■ Exercise requirements ■
Reproduce the first line of the entries that follow and each later line, word for word, ending with the one containing "let s := jSlot".

- - - - - - -

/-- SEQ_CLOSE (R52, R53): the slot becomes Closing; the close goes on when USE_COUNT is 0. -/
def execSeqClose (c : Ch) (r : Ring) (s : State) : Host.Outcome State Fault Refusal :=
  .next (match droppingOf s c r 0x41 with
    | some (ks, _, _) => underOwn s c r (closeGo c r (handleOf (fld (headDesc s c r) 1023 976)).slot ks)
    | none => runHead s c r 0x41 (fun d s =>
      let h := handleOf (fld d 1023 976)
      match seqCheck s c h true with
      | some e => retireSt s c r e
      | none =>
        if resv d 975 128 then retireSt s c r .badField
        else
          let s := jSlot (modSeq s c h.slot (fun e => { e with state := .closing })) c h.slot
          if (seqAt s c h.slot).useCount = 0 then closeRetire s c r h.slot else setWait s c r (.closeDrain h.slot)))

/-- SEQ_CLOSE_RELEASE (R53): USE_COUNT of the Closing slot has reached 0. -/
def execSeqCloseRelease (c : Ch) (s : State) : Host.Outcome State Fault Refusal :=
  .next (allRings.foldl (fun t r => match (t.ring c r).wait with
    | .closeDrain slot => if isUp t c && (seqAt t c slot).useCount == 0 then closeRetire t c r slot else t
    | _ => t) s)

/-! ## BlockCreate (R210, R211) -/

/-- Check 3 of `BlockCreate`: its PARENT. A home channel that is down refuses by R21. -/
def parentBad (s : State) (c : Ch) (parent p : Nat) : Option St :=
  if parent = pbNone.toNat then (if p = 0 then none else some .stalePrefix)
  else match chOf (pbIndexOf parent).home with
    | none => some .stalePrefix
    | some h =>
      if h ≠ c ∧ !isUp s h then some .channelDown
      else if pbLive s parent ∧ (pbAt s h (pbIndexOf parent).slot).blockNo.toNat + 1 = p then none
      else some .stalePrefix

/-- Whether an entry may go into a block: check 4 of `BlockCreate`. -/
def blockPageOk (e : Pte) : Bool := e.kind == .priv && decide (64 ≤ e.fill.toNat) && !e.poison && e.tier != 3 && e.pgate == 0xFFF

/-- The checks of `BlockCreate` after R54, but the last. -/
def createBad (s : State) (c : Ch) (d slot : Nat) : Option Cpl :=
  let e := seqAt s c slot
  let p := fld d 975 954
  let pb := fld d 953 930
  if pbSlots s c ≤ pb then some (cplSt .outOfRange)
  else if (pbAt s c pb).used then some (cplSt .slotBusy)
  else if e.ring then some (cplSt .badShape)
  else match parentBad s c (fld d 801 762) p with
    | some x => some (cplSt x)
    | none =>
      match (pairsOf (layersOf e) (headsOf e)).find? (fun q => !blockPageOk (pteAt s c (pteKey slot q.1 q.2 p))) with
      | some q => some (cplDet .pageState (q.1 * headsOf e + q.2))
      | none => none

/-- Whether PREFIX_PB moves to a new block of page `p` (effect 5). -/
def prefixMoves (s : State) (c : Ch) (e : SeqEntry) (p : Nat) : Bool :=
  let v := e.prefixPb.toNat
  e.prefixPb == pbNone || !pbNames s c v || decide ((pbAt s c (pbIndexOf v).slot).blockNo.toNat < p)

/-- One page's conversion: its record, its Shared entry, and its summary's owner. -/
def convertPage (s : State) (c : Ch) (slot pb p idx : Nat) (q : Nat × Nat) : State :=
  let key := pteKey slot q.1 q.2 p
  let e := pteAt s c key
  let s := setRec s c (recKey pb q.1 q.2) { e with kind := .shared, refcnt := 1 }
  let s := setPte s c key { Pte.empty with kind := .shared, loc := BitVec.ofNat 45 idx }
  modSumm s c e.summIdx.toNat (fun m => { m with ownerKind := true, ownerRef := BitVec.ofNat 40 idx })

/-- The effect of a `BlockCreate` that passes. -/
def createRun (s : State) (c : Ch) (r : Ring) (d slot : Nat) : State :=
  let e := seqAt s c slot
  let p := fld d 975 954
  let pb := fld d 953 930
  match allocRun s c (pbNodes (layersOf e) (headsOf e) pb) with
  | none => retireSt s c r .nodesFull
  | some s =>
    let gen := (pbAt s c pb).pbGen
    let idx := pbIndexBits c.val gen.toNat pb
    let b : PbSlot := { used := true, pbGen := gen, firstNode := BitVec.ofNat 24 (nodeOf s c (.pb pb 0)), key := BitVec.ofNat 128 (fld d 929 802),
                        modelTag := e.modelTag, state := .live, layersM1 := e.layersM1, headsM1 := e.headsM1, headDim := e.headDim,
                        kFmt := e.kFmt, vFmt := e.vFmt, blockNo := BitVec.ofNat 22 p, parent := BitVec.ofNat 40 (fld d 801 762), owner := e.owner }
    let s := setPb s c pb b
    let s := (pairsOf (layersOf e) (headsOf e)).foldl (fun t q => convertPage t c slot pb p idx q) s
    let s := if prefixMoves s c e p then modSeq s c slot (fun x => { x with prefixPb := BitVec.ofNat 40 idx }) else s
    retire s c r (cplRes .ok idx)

- - - - - - -

■ Exercise response ■
/-- SEQ_CLOSE (R52, R53): the slot becomes Closing; the close goes on when USE_COUNT is 0. -/
def execSeqClose (c : Ch) (r : Ring) (s : State) : Host.Outcome State Fault Refusal :=
  .next (match droppingOf s c r 0x41 with
    | some (ks, _, _) => underOwn s c r (closeGo c r (handleOf (fld (headDesc s c r) 1023 976)).slot ks)
    | none => runHead s c r 0x41 (fun d s =>
      let h := handleOf (fld d 1023 976)
      match seqCheck s c h true with
      | some e => retireSt s c r e
      | none =>
        if resv d 975 128 then retireSt s c r .badField
        else
          let s := jSlot (modSeq s c h.slot (fun e => { e with state := .closing })) c h.slot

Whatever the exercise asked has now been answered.